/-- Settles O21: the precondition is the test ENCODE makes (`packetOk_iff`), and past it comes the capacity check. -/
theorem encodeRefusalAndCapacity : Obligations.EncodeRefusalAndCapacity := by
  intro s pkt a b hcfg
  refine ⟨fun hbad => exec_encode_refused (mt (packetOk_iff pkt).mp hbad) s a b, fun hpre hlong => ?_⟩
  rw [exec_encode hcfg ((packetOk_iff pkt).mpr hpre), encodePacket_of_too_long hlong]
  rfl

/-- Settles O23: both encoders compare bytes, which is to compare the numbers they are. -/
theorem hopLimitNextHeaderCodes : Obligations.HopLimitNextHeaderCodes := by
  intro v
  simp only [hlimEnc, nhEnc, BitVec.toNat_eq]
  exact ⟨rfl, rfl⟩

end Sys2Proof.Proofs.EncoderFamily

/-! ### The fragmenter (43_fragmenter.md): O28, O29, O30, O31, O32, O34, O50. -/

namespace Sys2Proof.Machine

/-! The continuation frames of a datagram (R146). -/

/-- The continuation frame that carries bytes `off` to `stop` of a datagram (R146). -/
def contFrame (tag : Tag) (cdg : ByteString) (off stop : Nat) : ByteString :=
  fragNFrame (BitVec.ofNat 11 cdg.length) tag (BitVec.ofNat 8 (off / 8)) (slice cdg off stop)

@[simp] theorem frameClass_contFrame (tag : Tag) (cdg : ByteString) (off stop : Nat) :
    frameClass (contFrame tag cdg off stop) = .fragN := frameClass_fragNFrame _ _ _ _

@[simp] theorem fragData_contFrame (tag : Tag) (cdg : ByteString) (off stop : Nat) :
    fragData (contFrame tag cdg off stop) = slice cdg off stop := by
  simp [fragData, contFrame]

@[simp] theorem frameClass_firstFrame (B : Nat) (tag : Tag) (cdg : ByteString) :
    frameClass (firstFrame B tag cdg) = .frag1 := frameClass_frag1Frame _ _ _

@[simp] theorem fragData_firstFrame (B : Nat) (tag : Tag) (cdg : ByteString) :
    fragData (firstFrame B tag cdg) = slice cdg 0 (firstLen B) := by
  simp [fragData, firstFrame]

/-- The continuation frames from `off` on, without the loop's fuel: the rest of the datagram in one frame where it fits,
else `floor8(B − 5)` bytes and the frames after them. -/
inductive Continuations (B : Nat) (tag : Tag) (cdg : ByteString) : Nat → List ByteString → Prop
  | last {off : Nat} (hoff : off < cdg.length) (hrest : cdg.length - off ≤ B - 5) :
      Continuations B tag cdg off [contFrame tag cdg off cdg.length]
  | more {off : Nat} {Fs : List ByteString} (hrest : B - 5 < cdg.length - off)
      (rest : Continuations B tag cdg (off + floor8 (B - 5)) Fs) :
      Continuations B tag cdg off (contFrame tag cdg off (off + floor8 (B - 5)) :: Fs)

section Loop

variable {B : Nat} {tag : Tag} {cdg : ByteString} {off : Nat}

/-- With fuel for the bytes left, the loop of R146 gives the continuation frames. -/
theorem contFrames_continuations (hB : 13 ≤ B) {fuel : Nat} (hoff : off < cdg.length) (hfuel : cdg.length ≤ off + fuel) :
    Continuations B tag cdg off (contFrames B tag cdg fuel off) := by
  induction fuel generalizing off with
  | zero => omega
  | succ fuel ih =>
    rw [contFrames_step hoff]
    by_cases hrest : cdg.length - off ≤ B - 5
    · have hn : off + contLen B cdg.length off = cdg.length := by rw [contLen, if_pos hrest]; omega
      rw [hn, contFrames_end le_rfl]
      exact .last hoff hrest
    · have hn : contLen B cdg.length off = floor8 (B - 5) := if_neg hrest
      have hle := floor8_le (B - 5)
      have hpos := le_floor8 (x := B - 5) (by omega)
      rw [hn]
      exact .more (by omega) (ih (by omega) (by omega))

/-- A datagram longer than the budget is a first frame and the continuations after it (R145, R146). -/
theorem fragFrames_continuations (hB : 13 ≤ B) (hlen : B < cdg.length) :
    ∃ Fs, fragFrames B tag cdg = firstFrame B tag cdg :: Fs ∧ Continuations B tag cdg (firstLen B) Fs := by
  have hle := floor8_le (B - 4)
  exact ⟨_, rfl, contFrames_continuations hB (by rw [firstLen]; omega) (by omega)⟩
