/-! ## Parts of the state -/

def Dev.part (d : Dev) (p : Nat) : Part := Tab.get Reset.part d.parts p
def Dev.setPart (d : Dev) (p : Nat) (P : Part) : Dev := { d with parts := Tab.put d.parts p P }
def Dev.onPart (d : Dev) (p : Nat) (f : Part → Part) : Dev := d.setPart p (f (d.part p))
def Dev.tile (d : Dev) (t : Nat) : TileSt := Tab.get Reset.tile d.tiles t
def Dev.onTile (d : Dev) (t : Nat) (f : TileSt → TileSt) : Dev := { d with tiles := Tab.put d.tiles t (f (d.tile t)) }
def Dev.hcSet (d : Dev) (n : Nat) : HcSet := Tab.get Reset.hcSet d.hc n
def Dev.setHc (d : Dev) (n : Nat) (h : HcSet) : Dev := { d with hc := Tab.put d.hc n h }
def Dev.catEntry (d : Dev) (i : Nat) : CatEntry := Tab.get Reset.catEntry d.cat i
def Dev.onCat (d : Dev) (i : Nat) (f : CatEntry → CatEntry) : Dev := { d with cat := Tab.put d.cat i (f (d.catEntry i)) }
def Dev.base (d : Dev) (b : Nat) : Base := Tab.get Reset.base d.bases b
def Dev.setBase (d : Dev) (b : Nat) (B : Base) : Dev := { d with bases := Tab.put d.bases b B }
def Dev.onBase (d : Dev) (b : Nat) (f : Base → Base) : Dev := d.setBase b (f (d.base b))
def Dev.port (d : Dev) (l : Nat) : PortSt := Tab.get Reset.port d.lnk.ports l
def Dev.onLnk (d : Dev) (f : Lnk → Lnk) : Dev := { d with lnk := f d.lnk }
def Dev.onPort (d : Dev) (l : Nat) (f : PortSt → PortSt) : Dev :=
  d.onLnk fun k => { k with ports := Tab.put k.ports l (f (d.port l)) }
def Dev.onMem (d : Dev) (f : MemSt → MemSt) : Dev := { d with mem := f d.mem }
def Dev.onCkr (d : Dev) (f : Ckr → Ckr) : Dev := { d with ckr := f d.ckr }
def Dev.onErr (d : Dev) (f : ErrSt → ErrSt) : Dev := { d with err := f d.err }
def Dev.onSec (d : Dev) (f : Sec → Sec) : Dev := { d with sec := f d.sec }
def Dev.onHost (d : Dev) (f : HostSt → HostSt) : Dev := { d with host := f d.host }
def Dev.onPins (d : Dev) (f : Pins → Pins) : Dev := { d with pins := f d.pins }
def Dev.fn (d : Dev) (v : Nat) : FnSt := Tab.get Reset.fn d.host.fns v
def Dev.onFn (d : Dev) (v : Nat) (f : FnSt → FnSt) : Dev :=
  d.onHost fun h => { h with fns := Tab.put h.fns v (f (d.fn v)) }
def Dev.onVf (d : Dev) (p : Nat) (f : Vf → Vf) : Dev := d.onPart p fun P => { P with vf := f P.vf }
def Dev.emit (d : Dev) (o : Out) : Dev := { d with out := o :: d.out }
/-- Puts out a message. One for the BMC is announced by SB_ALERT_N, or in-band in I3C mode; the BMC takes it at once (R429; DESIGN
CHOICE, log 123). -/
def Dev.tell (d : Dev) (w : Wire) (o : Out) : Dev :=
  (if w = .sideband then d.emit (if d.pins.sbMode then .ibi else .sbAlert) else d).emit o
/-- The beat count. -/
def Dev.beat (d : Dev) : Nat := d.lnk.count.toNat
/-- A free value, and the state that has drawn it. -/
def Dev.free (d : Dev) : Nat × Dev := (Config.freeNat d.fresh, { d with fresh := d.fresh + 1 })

= = =

Assignment>
Every line of the data above should be copied exactly.

Task solution>
/-- Settles O21: the precondition is the test ENCODE makes (`packetOk_iff`), and past it comes the capacity check. -/
theorem encodeRefusalAndCapacity : Obligations.EncodeRefusalAndCapacity := by
  intro s pkt a b hcfg
  refine ⟨fun hbad => exec_encode_refused (mt (packetOk_iff pkt).mp hbad) s a b, fun hpre hlong => ?_⟩
  rw [exec_encode hcfg ((packetOk_iff pkt).mpr hpre), encodePacket_of_too_long hlong]
  rfl

/-- Settles O23: both encoders compare bytes, which is to compare the numbers they are. -/
theorem hopLimitNextHeaderCodes : Obligations.HopLimitNextHeaderCodes := by
  intro v
  simp only [hlimEnc, nhEnc, BitVec.toNat_eq]
  exact ⟨rfl, rfl⟩

end Sys2Proof.Proofs.EncoderFamily

/-! ### The fragmenter (43_fragmenter.md): O28, O29, O30, O31, O32, O34, O50. -/

namespace Sys2Proof.Machine

/-! The continuation frames of a datagram (R146). -/

/-- The continuation frame that carries bytes `off` to `stop` of a datagram (R146). -/
def contFrame (tag : Tag) (cdg : ByteString) (off stop : Nat) : ByteString :=
  fragNFrame (BitVec.ofNat 11 cdg.length) tag (BitVec.ofNat 8 (off / 8)) (slice cdg off stop)

@[simp] theorem frameClass_contFrame (tag : Tag) (cdg : ByteString) (off stop : Nat) :
    frameClass (contFrame tag cdg off stop) = .fragN := frameClass_fragNFrame _ _ _ _

@[simp] theorem fragData_contFrame (tag : Tag) (cdg : ByteString) (off stop : Nat) :
    fragData (contFrame tag cdg off stop) = slice cdg off stop := by
  simp [fragData, contFrame]

@[simp] theorem frameClass_firstFrame (B : Nat) (tag : Tag) (cdg : ByteString) :
    frameClass (firstFrame B tag cdg) = .frag1 := frameClass_frag1Frame _ _ _

@[simp] theorem fragData_firstFrame (B : Nat) (tag : Tag) (cdg : ByteString) :
    fragData (firstFrame B tag cdg) = slice cdg 0 (firstLen B) := by
  simp [fragData, firstFrame]

/-- The continuation frames from `off` on, without the loop's fuel: the rest of the datagram in one frame where it fits,
else `floor8(B − 5)` bytes and the frames after them. -/
inductive Continuations (B : Nat) (tag : Tag) (cdg : ByteString) : Nat → List ByteString → Prop
  | last {off : Nat} (hoff : off < cdg.length) (hrest : cdg.length - off ≤ B - 5) :
      Continuations B tag cdg off [contFrame tag cdg off cdg.length]
  | more {off : Nat} {Fs : List ByteString} (hrest : B - 5 < cdg.length - off)
      (rest : Continuations B tag cdg (off + floor8 (B - 5)) Fs) :
      Continuations B tag cdg off (contFrame tag cdg off (off + floor8 (B - 5)) :: Fs)

section Loop

variable {B : Nat} {tag : Tag} {cdg : ByteString} {off : Nat}

/-- With fuel for the bytes left, the loop of R146 gives the continuation frames. -/
theorem contFrames_continuations (hB : 13 ≤ B) {fuel : Nat} (hoff : off < cdg.length) (hfuel : cdg.length ≤ off + fuel) :
    Continuations B tag cdg off (contFrames B tag cdg fuel off) := by
  induction fuel generalizing off with
  | zero => omega
  | succ fuel ih =>
    rw [contFrames_step hoff]
    by_cases hrest : cdg.length - off ≤ B - 5
    · have hn : off + contLen B cdg.length off = cdg.length := by rw [contLen, if_pos hrest]; omega
      rw [hn, contFrames_end le_rfl]
      exact .last hoff hrest
    · have hn : contLen B cdg.length off = floor8 (B - 5) := if_neg hrest
      have hle := floor8_le (B - 5)
      have hpos := le_floor8 (x := B - 5) (by omega)
      rw [hn]
      exact .more (by omega) (ih (by omega) (by omega))

/-- A datagram longer than the budget is a first frame and the continuations after it (R145, R146). -/
theorem fragFrames_continuations (hB : 13 ≤ B) (hlen : B < cdg.length) :
    ∃ Fs, fragFrames B tag cdg = firstFrame B tag cdg :: Fs ∧ Continuations B tag cdg (firstLen B) Fs := by
  have hle := floor8_le (B - 4)
  exact ⟨_, rfl, contFrames_continuations hB (by rw [firstLen]; omega) (by omega)⟩
/-! ## Parts of the state -/

def Dev.part (d : Dev) (p : Nat) : Part := Tab.get Reset.part d.parts p
def Dev.setPart (d : Dev) (p : Nat) (P : Part) : Dev := { d with parts := Tab.put d.parts p P }
def Dev.onPart (d : Dev) (p : Nat) (f : Part → Part) : Dev := d.setPart p (f (d.part p))
def Dev.tile (d : Dev) (t : Nat) : TileSt := Tab.get Reset.tile d.tiles t
def Dev.onTile (d : Dev) (t : Nat) (f : TileSt → TileSt) : Dev := { d with tiles := Tab.put d.tiles t (f (d.tile t)) }
def Dev.hcSet (d : Dev) (n : Nat) : HcSet := Tab.get Reset.hcSet d.hc n
def Dev.setHc (d : Dev) (n : Nat) (h : HcSet) : Dev := { d with hc := Tab.put d.hc n h }
def Dev.catEntry (d : Dev) (i : Nat) : CatEntry := Tab.get Reset.catEntry d.cat i
def Dev.onCat (d : Dev) (i : Nat) (f : CatEntry → CatEntry) : Dev := { d with cat := Tab.put d.cat i (f (d.catEntry i)) }
def Dev.base (d : Dev) (b : Nat) : Base := Tab.get Reset.base d.bases b
def Dev.setBase (d : Dev) (b : Nat) (B : Base) : Dev := { d with bases := Tab.put d.bases b B }
def Dev.onBase (d : Dev) (b : Nat) (f : Base → Base) : Dev := d.setBase b (f (d.base b))
def Dev.port (d : Dev) (l : Nat) : PortSt := Tab.get Reset.port d.lnk.ports l
def Dev.onLnk (d : Dev) (f : Lnk → Lnk) : Dev := { d with lnk := f d.lnk }
def Dev.onPort (d : Dev) (l : Nat) (f : PortSt → PortSt) : Dev :=
  d.onLnk fun k => { k with ports := Tab.put k.ports l (f (d.port l)) }
def Dev.onMem (d : Dev) (f : MemSt → MemSt) : Dev := { d with mem := f d.mem }
def Dev.onCkr (d : Dev) (f : Ckr → Ckr) : Dev := { d with ckr := f d.ckr }
def Dev.onErr (d : Dev) (f : ErrSt → ErrSt) : Dev := { d with err := f d.err }
def Dev.onSec (d : Dev) (f : Sec → Sec) : Dev := { d with sec := f d.sec }
def Dev.onHost (d : Dev) (f : HostSt → HostSt) : Dev := { d with host := f d.host }
def Dev.onPins (d : Dev) (f : Pins → Pins) : Dev := { d with pins := f d.pins }
def Dev.fn (d : Dev) (v : Nat) : FnSt := Tab.get Reset.fn d.host.fns v
def Dev.onFn (d : Dev) (v : Nat) (f : FnSt → FnSt) : Dev :=
  d.onHost fun h => { h with fns := Tab.put h.fns v (f (d.fn v)) }
def Dev.onVf (d : Dev) (p : Nat) (f : Vf → Vf) : Dev := d.onPart p fun P => { P with vf := f P.vf }
def Dev.emit (d : Dev) (o : Out) : Dev := { d with out := o :: d.out }
/-- Puts out a message. One for the BMC is announced by SB_ALERT_N, or in-band in I3C mode; the BMC takes it at once (R429; DESIGN
CHOICE, log 123). -/
def Dev.tell (d : Dev) (w : Wire) (o : Out) : Dev :=
  (if w = .sideband then d.emit (if d.pins.sbMode then .ibi else .sbAlert) else d).emit o
/-- The beat count. -/
def Dev.beat (d : Dev) : Nat := d.lnk.count.toNat
/-- A free value, and the state that has drawn it. -/
def Dev.free (d : Dev) : Nat × Dev := (Config.freeNat d.fresh, { d with fresh := d.fresh + 1 })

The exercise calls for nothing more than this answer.